Episodic vs Continuing Tasks

Episodes in Reinforcement Learning

In reinforcement learning, we distinguish between two fundamental types of tasks based on whether they have natural ending points.

Episodic Tasks

Definition: Tasks that have well-defined starting and ending points, breaking the agent-environment interaction into distinct sequences called episodes.

Key characteristics: - Each episode starts in some initial state - Episode ends when agent reaches a terminal state - Agent gets reset after each episode - Episodes are independent of each other

Examples of Episodic Tasks

  1. Game Playing
    • Chess: Episode ends when game is won, lost, or drawn
    • Pac-Man: Episode ends when all pellets eaten or player dies
    • Each game is a separate episode
  2. Maze Navigation
    • Episode starts at entrance
    • Episode ends when agent reaches exit or hits maximum steps
    • Agent is reset to start for next episode
  3. Trading Simulation
    • Episode might represent one trading day
    • Ends at market close, resets next day
  4. Robot Task Learning
    • Episode = one attempt at picking up an object
    • Ends when object is grasped or dropped

Mathematical Formulation

For episodic tasks, we modify our return calculation:

G_t = R_{t+1} + \gamma R_{t+2} + ... + \gamma^{T-t-1} R_T

Where T is the time step when the terminal state is reached.

Key insight: Since episodes end, we don’t need to worry about infinite sums!

Continuing Tasks

Definition: Tasks that go on forever without natural breakpoints.

Key characteristics: - No terminal states - Agent-environment interaction continues indefinitely - Need discounting (\gamma < 1) to ensure finite returns

Examples of Continuing Tasks

  1. Process Control
    • Temperature control in a building
    • Server load balancing
    • Never “ends” - just keeps running
  2. Portfolio Management
    • Continuous investment decisions
    • Markets never truly “close” globally
  3. Autonomous Driving
    • Car keeps driving until turned off
    • No natural episode boundaries

Mathematical Formulation

For continuing tasks:

G_t = R_{t+1} + \gamma R_{t+2} + \gamma^2 R_{t+3} + ... = \sum_{k=0}^{\infty} \gamma^k R_{t+k+1}

Discounting is crucial: Without \gamma < 1, returns could be infinite!

Unified Treatment

We can handle both episodic and continuing tasks with a unified notation by introducing the concept of absorption.

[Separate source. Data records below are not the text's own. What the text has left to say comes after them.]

-- ==== Sys2Proof/Machine/Flags.lean ====
section
/-! DEFINITION. The read-only views of spec/10_state.md R17 and R19: STATUS (the only status register; a function of the
other state), ROOT, NEXT, PQLEN, BWST and PQHEAD. No command tests a flag. -/

namespace Sys2Proof.Machine

/-- One flag as a bit. -/
def flagBit (b : Bool) : BitVec 1 := BitVec.ofBool b

/-- The STATUS view (R19): `{7'b0, PQLEN[8:0], 1'b0, NBITS[2:0], BWOPEN, 1'b0, TREE, BUILT, FAULT[7:0]}`. -/
def State.status (s : State) : BitVec 32 :=
  (0#7 ++ BitVec.ofNat 9 s.pqLen ++ 0#1 ++ BitVec.ofNat 3 s.NBITS.val ++ flagBit s.OPEN ++ 0#1
    ++ flagBit s.ROOT.isSome ++ flagBit s.BUILT ++ s.FAULT : BitVec (7 + 9 + 1 + 3 + 1 + 1 + 1 + 1 + 8))

/-- The BWST view (R17): `{20'b0, OPEN, NBITS[2:0], ACC[7:0]}`. -/
def State.bwst (s : State) : BitVec 32 :=
  (0#20 ++ flagBit s.OPEN ++ BitVec.ofNat 3 s.NBITS.val ++ s.ACC : BitVec (20 + 1 + 3 + 8))

/-- The view of register number `reg` (R17); 6 and 7 are reserved. -/
def State.view (s : State) (reg : BitVec 3) : Option (BitVec 32) :=
  match reg.toNat with
  | 0 => some s.status
  | 1 => some ((optNodeField s.ROOT).setWidth 32)
  | 2 => some (BitVec.ofNat 32 s.NEXT.val)
  | 3 => some (BitVec.ofNat 32 s.pqLen)
  | 4 => some s.bwst
  | 5 => some ((optNodeField s.PQ.head?).setWidth 32)
  | _ => none

/-- The 2-bit code of a tag (R22). -/
def tagField : Tag → BitVec 2
  | .held => 0
  | .queued => 1
  | .child => 2
  | .root => 3

/-- NODE_RD field 1 (30_encoding.md R65): `{leaf, 3'b0, st[1:0], left[8:0], right[8:0], character[7:0]}`. -/
def nodeWord (n : Node) : BitVec 32 :=
  (flagBit n.children.isNone ++ 0#3 ++ tagField n.st ++ optNodeField (n.children.map Prod.fst)
    ++ optNodeField (n.children.map Prod.snd) ++ n.character : BitVec (1 + 3 + 2 + 9 + 9 + 8))

end Sys2Proof.Machine
end

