-- ==== Sys2Proof/WellFormed.lean ====
section
/-! DEFINITION. Which terms of `Instr` some command word encodes: R67's extra condition. Every other bound of an
operand is its width in `Instr`. -/

namespace Sys2Proof

/-- R67: RDREG needs `a ≤ 5` (`a` = 6 and 7 are reserved); no other row has an extra condition. -/
def Instr.wellFormed : Instr → Bool
  | .rdreg reg => decide (reg.toNat ≤ 5)
  | .reset | .nodeRd _ _ | .freqWr _ _ | .seed | .srcerr | .enql _ _ | .enq _ | .deq | .merge | .build | .ser
  | .mktab | .codeRd _ _ | .emit _ | .openSink | .wbits _ _ | .closeSink => true

end Sys2Proof
end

For episodic tasks, we can think of terminal states as transitioning to a special absorbing state with zero reward: - P(\text{absorbing}|\text{terminal}, a) = 1 for all actions a - R(\text{absorbing}, a) = 0 for all actions a

This allows us to use the infinite sum formulation for both types of tasks.

Value Functions for Episodes

State Value Function

V^\pi(s) = \mathbb{E}_\pi\left[\sum_{k=0}^{\infty} \gamma^k R_{t+k+1} \mid S_t = s\right]

This works for both episodic and continuing tasks!

Action-Value Function

Q^\pi(s,a) = \mathbb{E}_\pi\left[\sum_{k=0}^{\infty} \gamma^k R_{t+k+1} \mid S_t = s, A_t = a\right]

Bellman Equations Revisited

Now let’s properly derive the Bellman equations, which are fundamental to understanding RL algorithms.

Bellman Equation for State Values

Starting from the definition: V^\pi(s) = \mathbb{E}_\pi[G_t | S_t = s]

= \mathbb{E}_\pi[R_{t+1} + \gamma G_{t+1} | S_t = s]

= \mathbb{E}_\pi[R_{t+1} | S_t = s] + \gamma \mathbb{E}_\pi[G_{t+1} | S_t = s]

Using the law of total expectation: = \sum_a \pi(a|s) \sum_{s'} P(s'|s,a) [R(s,a,s') + \gamma V^\pi(s')]

This is the Bellman equation for V^\pi!

Bellman Equation for Action Values

Similarly, for Q^\pi(s,a):

Q^\pi(s,a) = \mathbb{E}_\pi[G_t | S_t = s, A_t = a]

= \sum_{s'} P(s'|s,a) [R(s,a,s') + \gamma \mathbb{E}_\pi[G_{t+1} | S_{t+1} = s']]

= \sum_{s'} P(s'|s,a) [R(s,a,s') + \gamma V^\pi(s')]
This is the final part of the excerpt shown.